Roles at the majors are often defined by need as much as the talents of a particular arm.
“It’s constantly evolving for each individual pitcher,” says Curt, noting that Mark Buehrle and Chris Sale were used as relievers when they first came to The Show.
Both Haslers have been teaching lessons at the South Bend Cubs Performance Center, run by former White Sox minor league coach and manager and longtime friend Mark Haley.
The message given to young pitchers is the same that Curt heard from Cooper, Dewey Robinson and Kirk Champion when he was in rookie ball and it’s the same that Drew has heard from his father, college coach and professional coaches.

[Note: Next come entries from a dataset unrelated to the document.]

-- ==== Sys2Proof/Certificates/Slice0/Obligations.lean ====
section
/-! DEFINITION. The statements for the provers: what the commands of the block do, what every step keeps, what reset leaves. Each
command's statement concludes that exec answers a next state, and names the rules that its effect follows. -/

open Sys2Proof Sys2Proof.Machine

/-- What the package keeps (R427, R428, R431, R446, R498, R501, R505): no command changes the fuses, the flash, the fitted memory or
the debug port, but these. POWER_ON_RESET advances the counter and restarts the debug port. A boot that ends, or a
supply trip that ends one, may raise the minimum firmware version. A statement or a token may program the fuses, in the one way R428
sets out. FLASH_PROGRAM writes the flash. TRST_N and the debug port's own accesses change the TAP and the answer. -/
def Obligations.PackageKept : Prop :=
  ∀ (c : Instr) (s t : State), exec c s = .next t →
    match c with
    | .powerOnReset => t.pkg.fuses = { s.pkg.fuses with mono := min monoEnd (s.pkg.fuses.mono + 1) } ∧ t.pkg.flash = s.pkg.flash ∧
        t.pkg.dramA = s.pkg.dramA ∧ t.pkg.dramB = s.pkg.dramB
    | .bootComplete _ _ | .bootFail _ | .supplyMonitorTrip _ =>
        ∃ m, s.pkg.fuses.minVer ≤ m ∧ ({ s.pkg with fuses := { s.pkg.fuses with minVer := m } } : Pkg).keeps t.pkg
    | .statement _ _ | .debugPortToken _ =>
        s.pkg.keeps t.pkg ∨ ∃ m, s.actSide.stmtCheck s.pkg m = none ∧ ({ s.pkg with fuses := s.pkg.fuses.take m } : Pkg).keeps t.pkg
    | .flashProgram _ _ _ => ({ s.pkg with flash := t.pkg.flash } : Pkg).keeps t.pkg
    | .trst | .debugPortAccess _ => ({ s.pkg with tap := t.pkg.tap, dbg := t.pkg.dbg } : Pkg).keeps t.pkg
    | _ => s.pkg.keeps t.pkg

/-- The shared memories keep their canonical form (host memory and flash) at every step, from every state in which they have it. -/
def Obligations.EveryStepKeepsMemoriesCanonical : Prop :=
  ∀ s t : State, s.memOk → step s = .next t → t.memOk

/-- The fuses move one way only, at every step, from every state whose fuses statements can have left (R427 to R431): the lifecycle
never goes back, the counter never falls and never passes its last value, a fused OEM hash and RECIPE_REQ stay, a zeroised device
key stays zero, and what held of the fuses before holds of them again. -/
def Obligations.EveryStepMovesFusesOnward : Prop :=
  ∀ s t : State, s.pkg.fuses.sound → step s = .next t → s.pkg.fuses.onward t.pkg.fuses ∧ t.pkg.fuses.sound

/-- SQ_ENABLE, SQ_DISABLE and RESUME (R61 to R63, R80, R81, R89): on every side that is alive, a taken write of a DISABLED
ring's CFG with ENABLE 1 that meets the conditions leaves the ring RUNNING with HEAD, TAIL and OWN_STALL 0 and nothing
fetched; a taken write with ENABLE 0 that keeps SIZE, CQ and TARGET leaves a RUNNING or HALTED ring STOPPING, or DISABLED at once
where nothing is outstanding; RESUME leaves a HALTED ring RUNNING. Engines and memories stay, and RESUME changes no other register. -/
def Obligations.SubmissionRingControl : Prop :=
  ∀ (n : Nat) (v : Word) (s : State) (x : SideId), n < 64 → s.pkg.hold.alive x = true →
    (s.accepts (decide (n < 16)) (0x10008 + 0x40 * n) v.toNat → bit v.toNat 0 = true → (s.side x).sqState n = 0 →
      (s.side x).sqEnableOk n v.toNat = true →
      ∃ t, exec (.sqEnable n v) s = .next t ∧ (t.side x).sqState n = 1 ∧ (t.side x).get (F.HIF_SQ_STATE_HEAD n) = 0 ∧
        (t.side x).get (F.HIF_SQ_STATE_TAIL n) = 0 ∧ (t.side x).get (F.HIF_SQ_STATUS_OWN_STALL n) = 0 ∧
        (t.side x).sqTarget n = bits v.toNat 16 6 ∧ (t.side x).sqList n = [] ∧ (s.side x).onlyRegs (t.side x)) ∧
    (s.accepts (decide (n < 16)) (0x10008 + 0x40 * n) v.toNat → bit v.toNat 0 = false →
      ((s.side x).sqState n = 1 ∨ (s.side x).sqState n = 2) → (s.side x).sqCfgKeeps n v.toNat = true →
      ∃ t, exec (.sqDisable n v) s = .next t ∧ (t.side x).sqList n = abortUnstarted ((s.side x).sqList n) ∧
        (t.side x).sqState n = (if ((s.side x).sqList n).isEmpty then 0 else 3) ∧
        (t.side x).get (F.HIF_SQ_CFG_ENABLE n) = 0 ∧ (s.side x).onlyRegs (t.side x)) ∧
    (s.accepts (decide (n < 16)) (0x1000C + 0x40 * n) 1 → (s.side x).sqState n = 2 →
      ∃ t, exec (.resume n) s = .next t ∧ (t.side x).sqState n = 1 ∧
        (s.side x).regsBut (fun o => o = (F.HIF_SQ_STATUS_STATE n).off) (t.side x) ∧ (s.side x).onlyRegs (t.side x))

/-- CQ_EQ_ENABLE, CQ_EQ_DISABLE, SQ_DOORBELL, CQ_DOORBELL and COALESCE_TIMEOUT (R70, R75, R76, R78, R87, R89): a taken enabling
write of a DISABLED completion or event ring leaves it RUNNING with HEAD and TAIL 0 and PHASE 1; a taken disabling write of a running
ring that keeps SIZE, no submission ring being bound to it, leaves it DISABLED, or STOPPING while writes to it wait; an accepted doorbell sets TAIL (SQ) or HEAD (CQ, EQ)
to the value written, and the ring manager holds it as the last accepted; the timeout leaves no entry unsignalled. Engines and memories stay. -/
def Obligations.CompletionRingsAndDoorbells : Prop :=
  ∀ (r : RingId) (w : Word) (fn : Fn) (n v k : Nat) (s : State) (x : SideId), s.pkg.hold.alive x = true → ringOk r = true → n < 64 →
    v < 2 ^ 16 →
    (s.accepts (ringFn r == .pf0) (ringBase r + 8) w.toNat → bit w.toNat 0 = true → (s.side x).get (rState r) = 0 →
      4 ≤ bits w.toNat 1 4 → ringFits ((s.side x).ringMem r) (bits w.toNat 1 4) 32 = true →
      ∃ t, exec (.cqEqEnable r w) s = .next t ∧ (t.side x).get (rState r) = 1 ∧ (t.side x).get (rHead r) = 0 ∧
        (t.side x).get (rTail r) = 0 ∧ (t.side x).get (rPhase r) = 1 ∧ (t.side x).get (rSize r) = bits w.toNat 1 4 ∧
        (s.side x).onlyRegs (t.side x) ∧
        (s.side x).regsBut (fun o => ringBase r ≤ o ∧ o < ringBase r + 0x40) (t.side x)) ∧
    (s.accepts (ringFn r == .pf0) (ringBase r + 8) w.toNat → bit w.toNat 0 = false → (s.side x).get (rState r) = 1 →
      bits w.toNat 1 4 = (s.side x).get (rSize r) → (∀ m, r = .cq m → (s.side x).cqBound m = false) →
      ∃ t, exec (.cqEqDisable r w) s = .next t ∧ (t.side x).get (rState r) = (if Side.ringWaits s.pkg r (s.side x) then 3 else 0) ∧ (s.side x).onlyRegs (t.side x) ∧
        (s.side x).regsBut (fun o => ringBase r ≤ o ∧ o < ringBase r + 0x40) (t.side x)) ∧
    (s.takes 0x10000 = true → ringFnNum n = fn → (s.side x).get (F.HIF_SQ_CFG_ENABLE n) = 1 →
      v < 2 ^ (s.side x).get (F.HIF_SQ_CFG_SIZE n) →
      ((s.side x).get (F.HIF_SQ_STATE_TAIL n) + 2 ^ (s.side x).get (F.HIF_SQ_CFG_SIZE n) - (s.side x).get (F.HIF_SQ_STATE_HEAD n)) %
          2 ^ (s.side x).get (F.HIF_SQ_CFG_SIZE n) ≤
        (v + 2 ^ (s.side x).get (F.HIF_SQ_CFG_SIZE n) - (s.side x).get (F.HIF_SQ_STATE_HEAD n)) % 2 ^ (s.side x).get (F.HIF_SQ_CFG_SIZE n) →
      ∃ t, exec (.sqDoorbell fn n v) s = .next t ∧ (t.side x).get (F.HIF_SQ_STATE_TAIL n) = v ∧
        (t.side x).get (F.HIF_SQ_STATUS_OWN_STALL n) = 0 ∧ tget 0 (t.side x).hif.dbSq n = v ∧
        (t.side x).sqList n = (s.side x).sqList n ∧ (s.side x).onlyRegs (t.side x)) ∧
    (s.takes 0x10000 = true → ringFn r = fn → (s.side x).get (rEnable r) = 1 → v < 2 ^ (s.side x).get (rSize r) →
      (v + 2 ^ (s.side x).get (rSize r) - (s.side x).get (rHead r)) % 2 ^ (s.side x).get (rSize r) ≤ (s.side x).ringUsed r →
      ∃ t, exec (.cqDoorbell fn r v) s = .next t ∧ (t.side x).get (rHead r) = v ∧ (t.side x).get (rTail r) = (s.side x).get (rTail r) ∧
        tget 0 (t.side x).hif.dbCq (ringIx r) = v ∧ (s.side x).onlyRegs (t.side x)) ∧
    (s.pkg.hold.running x = true → (s.side x).get (rIrqEn r) = 1 → (s.side x).get (rCoalTime r) ≠ 0 →
      (tget {} (s.side x).hif.msg (ringIx r)).unsig ≠ 0 →
      reached (s.pkg.advance k).now ((tget {} (s.side x).hif.msg (ringIx r)).firstAt + 1000 * (s.side x).get (rCoalTime r)) = true →
      ∃ t, exec (.coalesceTimeout r k) s = .next t ∧ (tget {} (t.side x).hif.msg (ringIx r)).unsig = 0 ∧
        (t.side x).rf = (s.side x).rf ∧ (s.side x).onlyRegs (t.side x))

/-- DESCRIPTOR_FETCHED, NOP, BARRIER and DESCRIPTOR_RETIRE (R64 to R69, R77, R79, R80): for the ring whose turn it is, a fetched descriptor with OWN 1 joins its ring's
order as the checks receive it; one with OWN 0 stalls the ring; a failed read joins as FETCH_ERR and sets the flag; NOP and
BARRIER, where they are next to start, finish with SUCCESS and change no register; a finished first descriptor of status SUCCESS
retires: it leaves the order, HEAD moves past its slot, and unless NO_CPL is 1 the completion ring's TAIL moves on by one entry, its
coalescing aside. Engines and memories stay. -/
def Obligations.DescriptorsFetchedAndRetired : Prop :=
  ∀ (n : Nat) (s : State) (x : SideId), n < 64 → s.pkg.hold.running x = true →
    ((s.side x).sqPick s.pkg = some n →
      (dOwn (memRead s.pkg.host ((s.side x).sqMem n + 64 * (s.side x).sqNext n) 64) = true →
        ∃ t, exec (.descriptorFetched n true) s = .next t ∧
          (t.side x).sqList n = (s.side x).sqList n ++ [(s.side x).received n ((s.side x).sqNext n)
            (memRead s.pkg.host ((s.side x).sqMem n + 64 * (s.side x).sqNext n) 64)] ∧
          (t.side x).sqState n = (s.side x).sqState n ∧ (s.side x).onlyRegs (t.side x)) ∧
      (dOwn (memRead s.pkg.host ((s.side x).sqMem n + 64 * (s.side x).sqNext n) 64) = false →
        ∃ t, exec (.descriptorFetched n true) s = .next t ∧ (t.side x).get (F.HIF_SQ_STATUS_OWN_STALL n) = 1 ∧
          (t.side x).sqList n = (s.side x).sqList n ∧ (s.side x).onlyRegs (t.side x)) ∧
      ∃ t, exec (.descriptorFetched n false) s = .next t ∧
        (t.side x).sqList n = (s.side x).sqList n ++ [⟨(s.side x).sqNext n, [], .done stFETCH_ERR 0
          (((s.side x).sqMem n + 64 * (s.side x).sqNext n) % 2 ^ 32)⟩] ∧
        (t.side x).get (F.HIF_SQ_STATUS_FETCH_ERR n) = 1 ∧ (s.side x).onlyRegs (t.side x)) ∧
    (∀ d, (s.side x).nextStart n 0 = some d →
      ∃ t, exec (.nop n) s = .next t ∧ (t.side x).sqList n = startFirst (.done stSUCCESS 0 0) ((s.side x).sqList n) ∧
        (t.side x).rf = (s.side x).rf ∧ (s.side x).onlyRegs (t.side x)) ∧
    (∀ d, (s.side x).nextStart n 1 = some d →
      ∃ t, exec (.barrier n) s = .next t ∧ (t.side x).sqList n = startFirst (.done stSUCCESS 0 0) ((s.side x).sqList n) ∧
        (t.side x).rf = (s.side x).rf ∧ (s.side x).onlyRegs (t.side x)) ∧
    (∀ d rest r0 r1, (s.side x).sqList n = d :: rest → d.st = .done stSUCCESS r0 r1 →
      (s.side x).ringFull (.cq ((s.side x).get (F.HIF_SQ_CFG_CQ n))) = false → (s.side x).sqState n = 1 →
      ∃ t, exec (.descriptorRetire n) s = .next t ∧ (t.side x).sqList n = rest ∧
        (t.side x).get (F.HIF_SQ_STATE_HEAD n) = (d.slot + 1) % 2 ^ (s.side x).get (F.HIF_SQ_CFG_SIZE n) ∧
        (t.side x).get (rTail (.cq ((s.side x).get (F.HIF_SQ_CFG_CQ n)))) =
          (if dNoCpl d.bytes then (s.side x).get (rTail (.cq ((s.side x).get (F.HIF_SQ_CFG_CQ n))))
           else ((s.side x).get (rTail (.cq ((s.side x).get (F.HIF_SQ_CFG_CQ n)))) + 1) %
             2 ^ (s.side x).get (rSize (.cq ((s.side x).get (F.HIF_SQ_CFG_CQ n))))) ∧
        (s.side x).onlyRegs (t.side x))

“Coaching and teaching is a steps process,” says Hasler. “The ABC’s of pitching, in my mind, will always be the ABC’s, whether it’s for Nate Jones or Drew Hasler or for Evan who’s 12 years old that I’m coaching at the Performance Center. Once we take care of the ABC’s, will can move on to the DEF’s.”
Those ABC’s include staying tall over the rubber and throwing first-pitch strikes and getting ahead of hitters in the count by attacking the (strike) zone. The White Sox want their pitchers throwing fastballs, breaking balls and change-ups for strikes at least 65 percent of the time and driving the ball down in the zone.
Drew is pretty good at following these tenants.
“Drew goes from the stretch only because he’s a reliever,” says Curt. “He repeats his delivery very well. He throws a ton of strikes. That’s goal No. 1.”

drewcurthasler

South Bend’s Drew (left) and Curt Hasler are both a part of the Chicago White Sox organization.